Результат нулевой и тогда раздался выстрел. Стрелял Орлов, который попал девушке в ногу и она упала. Граната все еще оставалась у нее в руках, но Мирон подскочил к девчонке, разжал пальцы и вынул из ее ладони опасную игрушку. А затем он посмотрел на капитана, который был бледен словно смерть, и на автомате доставал рацию. После чего, поколебавшись, Орлов все-таки нажал клавишу передачи сигнала и произнес:
– Это "Орел-1". Мы отходим!
– В чем дело, "Орел"!? – прохрипела рация.
– Мы не каратели. Против своих воевать не станем.
– "Орел-1" это невыполнение приказа Верховного Главнокомандующего.
Капитан не ответил, а оглядел своих бойцов и приказал отступать.
Бронетранспортеры развернулись. Раненую девушку перевязали и положили внутрь, а бойцы залезли на броню.
Взревели движки БТРов. Позади вновь собиралась толпа, которая двинулась вслед за бронетранспортерами, а по рации звучали доклады командиров групп и штурмовых взводов, которые слышали переговоры омоновца и штаба:
– "Алмаз-23" отход! Тут какие-то дети с пукалками в руках! Если они кому-то и враги, то не мне!
– "Карачай-5" отступаем!
– "Синица-17" это не наша война!
– Всем "совам" отход!
Через сто пятьдесят метров БТРы уперлись в бойцов ЧВК "Омикрон", которые двигались за омоновцами, и офицер наемников, с заметным прибалтийским акцентом воскликнул:
– Куда!? Назад! Это приказ!
– А ты кто такой, чтобы мне приказы отдавать!? – Орлов оскалился и, не слезая с брони, передернут затвор автомата: – С дороги чухонец! Задавим!
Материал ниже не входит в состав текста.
-- ==== Sys2Proof/Laws/SameRegs.lean ====
section
/-! SUPPORT. State.Same, one lemma for each function of the state: register writes, windows, images and the retained copies. -/

namespace Sys2Proof.Machine

/-! ### WriteEffects -/

theorem State.wrSpan_same {fs : Nat} {k : State} (hm : State.Sub 0x8000000010 fs) (s : State) (sl : Nat) (o : Nat) (v
  : Word) (hs : State.Same fs k s) : State.Same fs k (State.wrSpan s sl o v) := by
  unfold State.wrSpan
  try dsimp only
  with_reducible repeat' first
    | assumption | exact State.Sub.of rfl hm | apply State.setRf_same | apply State.spanEvents_same
    | apply State.store_same | intro _ _ | split | dsimp only

theorem State.wrSched_same {fs : Nat} {k : State} (hm : State.Sub 0x1800010 fs) (s : State) (sl : Nat) (o : Nat) (v :
  Word) (hs : State.Same fs k s) : State.Same fs k (State.wrSched s sl o v) := by
  unfold State.wrSched
  try dsimp only
  with_reducible repeat' first
    | assumption | exact State.Sub.of rfl hm | apply State.setSched_same | apply State.store_same | intro _ _ | split
    | dsimp only | refine State.Same.upd_800000 ?_ ?_

theorem State.wrLanes1_same {fs : Nat} {k : State} (hm : State.Sub 0x410 fs) (s : State) (sl : Nat) (o : Nat) (v :
  Word) (hs : State.Same fs k s) : State.Same fs k (State.wrLanes1 s sl o v) := by
  unfold State.wrLanes1
  try dsimp only
  with_reducible repeat' first
    | assumption | exact State.Sub.of rfl hm | apply State.pllApply_same | apply State.store_same | intro _ _ | split
    | dsimp only

theorem State.wrLanes0_same {fs : Nat} {k : State} (hm : State.Sub 0xdb1fecba5c fs) (s : State) (sl : Nat) (o : Nat)
  (v : Word) (hs : State.Same fs k s) : State.Same fs k (State.wrLanes0 s sl o v) := by
  unfold State.wrLanes0
  try dsimp only
  with_reducible repeat' first
    | assumption | exact State.Sub.of rfl hm | apply State.raiseIf_same | apply State.setPort_same
    | apply State.linkFall_same | apply State.laneCtle_same | apply State.store_same | apply State.laneDrift_same
    | intro _ _ | split | dsimp only

theorem State.wrMacpcs_same {fs : Nat} {k : State} (hm : State.Sub 0x2db1fecbe5c fs) (s : State) (sl : Nat) (o : Nat)
  (v : Word) (hs : State.Same fs k s) : State.Same fs k (State.wrMacpcs s sl o v) := by
  unfold State.wrMacpcs
  try dsimp only
  with_reducible repeat' first
    | assumption | exact State.Sub.of rfl hm | apply State.store_same | apply State.fecWrite_same
    | apply State.portCtrlWrite_same | apply State.setPort_same | apply State.setReg_same | intro _ _ | split | dsimp only

theorem State.wrKerf_same {fs : Nat} {k : State} (hm : State.Sub 0x8000000010 fs) (s : State) (p : Nat) (o : Nat) (v
  : Word) (hs : State.Same fs k s) : State.Same fs k (State.wrKerf s p o v) := by
  unfold State.wrKerf
  try dsimp only
  with_reducible repeat' first
    | assumption | exact State.Sub.of rfl hm | apply State.store_same | apply State.raise_same | intro _ _ | split
    | dsimp only

theorem State.wrParser_same {fs : Nat} {k : State} (hm : State.Sub 0xc800008018 fs) (s : State) (sl : Nat) (o : Nat)
  (v : Word) (hs : State.Same fs k s) : State.Same fs k (State.wrParser s sl o v) := by
  unfold State.wrParser
  try dsimp only
  with_reducible repeat' first
    | assumption | exact State.Sub.of rfl hm | apply State.nbrDown_same | apply State.store_same
    | apply State.setSlice_same | intro _ _ | split | dsimp only

theorem State.wrHbm_same {fs : Nat} {k : State} (hm : State.Sub 0x9400000010 fs) (s : State) (x1 : Nat) (o : Nat) (v
  : Word) (hs : State.Same fs k s) : State.Same fs k (State.wrHbm s x1 o v) := by
  unfold State.wrHbm
  try dsimp only
  with_reducible repeat' first
    | assumption | exact State.Sub.of rfl hm | apply State.store_same | apply State.retrain_same | apply State.setReg_same
    | intro _ _ | split | dsimp only

theorem State.wrMatrix_same {fs : Nat} {k : State} (hm : State.Sub 0x100000010 fs) (s : State) (x1 : Nat) (o : Nat)
  (v : Word) (hs : State.Same fs k s) : State.Same fs k (State.wrMatrix s x1 o v) := by
  unfold State.wrMatrix
  try dsimp only
  with_reducible repeat' first
    | assumption | exact State.Sub.of rfl hm | apply State.store_same | apply State.clrDrop_same | apply State.clrHist_same
    | apply State.clrMx_same | intro _ _ | split | dsimp only

theorem State.wrTally_same {fs : Nat} {k : State} (hm : State.Sub 0x8a00000010 fs) (s : State) (x1 : Nat) (o : Nat)
  (v : Word) (hs : State.Same fs k s) : State.Same fs k (State.wrTally s x1 o v) := by
  unfold State.wrTally
  try dsimp only
  with_reducible repeat' first
    | assumption | exact State.Sub.of rfl hm | apply State.setTally_same | apply State.store_same
    | apply State.clearTally_same | apply State.exportAll_same | apply State.flush_same | apply State.setReg_same
    | intro _ _ | split | dsimp only

theorem State.wrMaint_same {fs : Nat} {k : State} (hm : State.Sub 0x8860000058 fs) (s : State) (x1 : Nat) (o : Nat)
  (v : Word) (hs : State.Same fs k s) : State.Same fs k (State.wrMaint s x1 o v) := by
  unfold State.wrMaint
  try dsimp only
  with_reducible repeat' first
    | assumption | exact State.Sub.of rfl hm | apply State.store_same | apply State.seqResume_same
    | apply State.seqAbandon_same | apply State.setReg_same | intro _ _ | split | dsimp only

theorem State.wrWllpm_same {fs : Nat} {k : State} (hm : State.Sub 0x8000000010 fs) (s : State) (x1 : Nat) (o : Nat)
  (v : Word) (hs : State.Same fs k s) : State.Same fs k (State.wrWllpm s x1 o v) := by
  unfold State.wrWllpm
  try dsimp only
  with_reducible repeat' first
    | assumption | exact State.Sub.of rfl hm | apply State.store_same | apply State.setReg_same | apply State.raise_same
    | intro _ _ | split | dsimp only

theorem State.wrWlem_same {fs : Nat} {k : State} (hm : State.Sub 0x8020000010 fs) (s : State) (x1 : Nat) (o : Nat) (v
  : Word) (hs : State.Same fs k s) : State.Same fs k (State.wrWlem s x1 o v) := by
  unfold State.wrWlem
  try dsimp only
  with_reducible repeat' first
    | assumption | exact State.Sub.of rfl hm | apply State.store_same | apply State.boostSettle_same
    | apply State.migWrite_same | apply State.setReg_same | intro _ _ | split | dsimp only

theorem State.setSel_same {fs : Nat} {k : State} (hm : State.Sub 0x80 fs) (s : State) (r : Requester) (p : Nat) (o :
  Nat) (x : Nat) (hs : State.Same fs k s) : State.Same fs k (State.setSel s r p o x) := by
  unfold State.setSel
  try dsimp only
  with_reducible repeat' first
    | assumption | exact State.Sub.of rfl hm | intro _ _ | split | dsimp only | refine State.Same.upd_80 ?_ ?_

theorem State.wrAdmit_same {fs : Nat} {k : State} (hm : State.Sub 0x80021020b0 fs) (s : State) (r : Requester) (x2 :
  Nat) (o : Nat) (v : Word) (hs : State.Same fs k s) : State.Same fs k (State.wrAdmit s r x2 o v) := by
  have hstore := State.store_same (State.Sub.of rfl hm) s (pgAdmit x2) o v hs
  have hsel := fun p o x => State.setSel_same (State.Sub.of rfl hm) s r p o x hs
  have hsreg := fun d n x => State.setSreg_same (State.Sub.of rfl hm) s d n x hs
  unfold State.wrAdmit
  exact .ite (hsel _ _ _) <| .ite (hsel _ _ _) <| .ite (hsel _ _ _) <| .ite (hsreg _ _ _) <| .ite (hsreg _ _ _) <|
    .ite (hsreg _ _ _) <| .ite (hsreg _ _ _) <| .ite (hsreg _ _ _) <|
    .ite (.ite (State.startDrain_same (State.Sub.of rfl hm) _ _ hs) hs) <|
    .ite (State.pfcSlice_same (State.Sub.of rfl hm) _ _ hstore) <|
    .ite (State.pfcEvalAll_same (State.Sub.of rfl hm) _ _ _ hstore) hstore

theorem State.wrDeck_same {fs : Nat} {k : State} (hm : State.Sub 0x8002080090 fs) (s : State) (r : Requester) (x2 :
  Nat) (o : Nat) (v : Word) (hs : State.Same fs k s) : State.Same fs k (State.wrDeck s r x2 o v) := by
  unfold State.wrDeck
  try dsimp only
  with_reducible repeat' first
    | assumption | exact State.Sub.of rfl hm | apply State.pfcEvals_same | apply State.relevel_same
    | apply State.setDeck_same | apply State.store_same | apply State.setSel_same | apply State.freeCell_same
    | apply State.poolAlloc_same | intro _ _ | split | dsimp only

theorem State.wrHalf_same {fs : Nat} {k : State} (hm : State.Sub 0x40000200b0 fs) (s : State) (r : Requester) (x2 :
  Nat) (o : Nat) (v : Word) (hs : State.Same fs k s) : State.Same fs k (State.wrHalf s r x2 o v) := by
  unfold State.wrHalf
  try dsimp only
  with_reducible repeat' first
    | assumption | exact State.Sub.of rfl hm | apply State.setSreg_same | apply State.setSel_same
    | apply State.peerHolds_same | apply State.store_same | apply State.raftPend_same | apply State.raftCtrlWrite_same
    | intro _ _ | split | dsimp only

theorem State.wrLifecycle_same {fs : Nat} {k : State} (hm : State.Sub 0x10000000010 fs) (s : State) (o : Nat) (v :
  Word) (hs : State.Same fs k s) : State.Same fs k (State.wrLifecycle s o v) := by
  unfold State.wrLifecycle
  try dsimp only
  with_reducible repeat' first
    | assumption | exact State.Sub.of rfl hm | apply State.extend_same | apply State.store_same | intro _ _ | split
    | dsimp only

theorem State.wrTime_same {fs : Nat} {k : State} (hm : State.Sub 0x9000000012 fs) (s : State) (o : Nat) (v : Word)
  (hs : State.Same fs k s) : State.Same fs k (State.wrTime s o v) := by
  unfold State.wrTime
  try dsimp only
  with_reducible repeat' first
    | assumption | exact State.Sub.of rfl hm | apply State.store_same | apply State.timeStep_same
    | apply State.timeSet_same | intro _ _ | split | dsimp only

theorem State.wrHostdma_same {fs : Nat} {k : State} (hm : State.Sub 0x8b120c2010 fs) (s : State) (p : Nat) (o : Nat)
  (v : Word) (hs : State.Same fs k s) : State.Same fs k (State.wrHostdma s p o v) := by
  unfold State.wrHostdma
  try dsimp only
  with_reducible repeat' first
    | assumption | exact State.Sub.of rfl hm | apply State.setHq_same | apply State.store_same
    | apply State.hqCtrlWrite_same | apply State.doorbell_same | intro _ _ | split | dsimp only

theorem State.wrReset_same {fs : Nat} {k : State} (hm : State.Sub 0x1bfffffffffe fs) (s : State) (o : Nat) (v : Word)
  (hs : State.Same fs k s) : State.Same fs k (State.wrReset s o v) := by
  unfold State.wrReset
  try dsimp only
  with_reducible repeat' first
    | assumption | exact State.Sub.of rfl hm | apply State.store_same | apply State.rstSlice_same
    | apply State.rstHalf_same | apply State.rstChip_same | intro _ _ | split | dsimp only

theorem State.mbGo_same {fs : Nat} {k : State} (hm : State.Sub 0x10000000010 fs) (s : State) (hs : State.Same fs k s)
  : State.Same fs k (State.mbGo s) := by
  unfold State.mbGo
  try dsimp only
  with_reducible repeat' first
    | assumption | exact State.Sub.of rfl hm | apply State.count_same | intro _ _ | split | dsimp only
    | refine State.Same.upd_10000000000 ?_ ?_

theorem State.wrForester_same {fs : Nat} {k : State} (hm : State.Sub 0x10000000010 fs) (s : State) (o : Nat) (v :
  Word) (hs : State.Same fs k s) : State.Same fs k (State.wrForester s o v) := by
  unfold State.wrForester
  try dsimp only
  with_reducible repeat' first
    | assumption | exact State.Sub.of rfl hm | apply State.store_same | apply State.mbGo_same | intro _ _ | split
    | dsimp only

theorem State.wrFirebreak_same {fs : Nat} {k : State} (hm : State.Sub 0xa020000010 fs) (s : State) (o : Nat) (v :
  Word) (hs : State.Same fs k s) : State.Same fs k (State.wrFirebreak s o v) := by
  unfold State.wrFirebreak
  try dsimp only
  with_reducible repeat' first
    | assumption | exact State.Sub.of rfl hm | apply State.store_same | apply State.hintWrite_same
    | apply State.fbCalWrite_same | apply State.fixedWrite_same | apply State.setReg_same | apply State.fireSettle_same
    | intro _ _ | split | dsimp only

theorem State.wrLookout_same {fs : Nat} {k : State} (hm : State.Sub 0x8000000018 fs) (s : State) (o : Nat) (v : Word)
  (hs : State.Same fs k s) : State.Same fs k (State.wrLookout s o v) := by
  unfold State.wrLookout
  try dsimp only
  with_reducible repeat' first
    | assumption | exact State.Sub.of rfl hm | apply State.store_same | apply State.loClr_same
    | apply State.pinRelease_same | intro _ _ | split | dsimp only

theorem State.wrCruiser_same {fs : Nat} {k : State} (hm : State.Sub 0x9000000090 fs) (s : State) (r : Requester) (o :
  Nat) (v : Word) (hs : State.Same fs k s) : State.Same fs k (State.wrCruiser s r o v) := by
  unfold State.wrCruiser
  try dsimp only
  with_reducible repeat' first
    | assumption | exact State.Sub.of rfl hm | apply State.store_same | apply State.setSel_same
    | apply State.crBwWrite_same | apply State.crCtrlWrite_same | intro _ _ | split | dsimp only

theorem State.wrRing_same {fs : Nat} {k : State} (hm : State.Sub 0x8000020090 fs) (s : State) (r : Requester) (o :
  Nat) (v : Word) (hs : State.Same fs k s) : State.Same fs k (State.wrRing s r o v) := by
  unfold State.wrRing
  try dsimp only
  with_reducible repeat' first
    | assumption | exact State.Sub.of rfl hm | apply State.store_same | apply State.maxAgeWrite_same
    | apply State.ringCtrlWrite_same | intro _ _ | split | dsimp only

theorem State.wrOrder_same {fs : Nat} {k : State} (hm : State.Sub 0x90 fs) (s : State) (r : Requester) (o : Nat) (v :
  Word) (hs : State.Same fs k s) : State.Same fs k (State.wrOrder s r o v) := by
  unfold State.wrOrder
  try dsimp only
  with_reducible repeat' first
    | assumption | exact State.Sub.of rfl hm | apply State.store_same | apply State.startFence_same | intro _ _ | split
    | dsimp only

theorem State.writeBlock_same {fs : Nat} {k : State} (hm : State.Sub 0x1bfffffffffe fs) (s : State) (r : Requester)
  (p : Nat) (o : Nat) (v : Word) (hs : State.Same fs k s) : State.Same fs k (State.writeBlock s r p o v) := by
  unfold State.writeBlock
  try dsimp only
  with_reducible repeat' first
    | assumption | exact State.Sub.of rfl hm | apply State.store_same | apply State.wrSched_same
    | apply State.wrLanes1_same | apply State.wrLanes0_same | apply State.wrSpan_same | apply State.wrMacpcs_same
    | apply State.wrKerf_same | apply State.wrParser_same | apply State.wrHbm_same | apply State.wrMatrix_same
    | apply State.wrTally_same | apply State.wrMaint_same | apply State.wrWllpm_same | apply State.wrWlem_same
    | apply State.wrAdmit_same | apply State.wrDeck_same | apply State.wrHalf_same | apply State.wrLifecycle_same
    | apply State.wrTime_same | apply State.wrHostdma_same | apply State.wrReset_same | apply State.wrForester_same
    | apply State.wrFirebreak_same | apply State.wrLookout_same | apply State.wrCruiser_same | apply State.wrRing_same
    | apply State.wrOrder_same | intro _ _ | split | dsimp only

theorem State.evtClear_same {fs : Nat} {k : State} (hm : State.Sub 0x8000000010 fs) (s : State) (p : Nat) (v : Word)
  (hs : State.Same fs k s) : State.Same fs k (State.evtClear s p v) := by
  unfold State.evtClear
  try dsimp only
  with_reducible repeat' first
    | assumption | exact State.Sub.of rfl hm | apply State.raise_same | apply State.setEvtRegs_same | intro _ _ | split
    | dsimp only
Прибалт или кто он там, вжал голову в плечи и отодвинулся. Остальные наемники сделали то же самое и бронетранспортеры продолжили движение. Так из-за одного срыва первое наступление на город провалилось и на следующий день в него входили исключительно наемники.
Глава 15.
Первые сутки своего пребывания в Невинномысске Андрей Черкашин запомнил плохо. Суета и беготня. Все куда-то спешили и что-то тянули. В городе не стихала стрельба, а в морозном воздухе витал едкий запах гари, и среди всего этого хаоса был он, человек, судьба которого по большому счету никого не интересовала, разве только Холостякова. И Черкашин никак не мог сориентироваться и определиться, ради чего он оказался здесь и как ему поступать. Поэтому парень делал то, что ему приказывали, иногда вел видеосъемку и старался не отрываться от своей группы. Это инстинкт выживания, ведь быть в стае естественно для любого человека, и судьба была к нему благосклонна. Андрей не участвовал в столкновениях за Фабрику, где местные жители пытались самостоятельно и сходу подавить сопротивление закрепившихся там кавказцев, и он не попал на баррикады в районе Третьего Интернационала и Партизанской, когда городская молодежь встретила омоновцев и военных.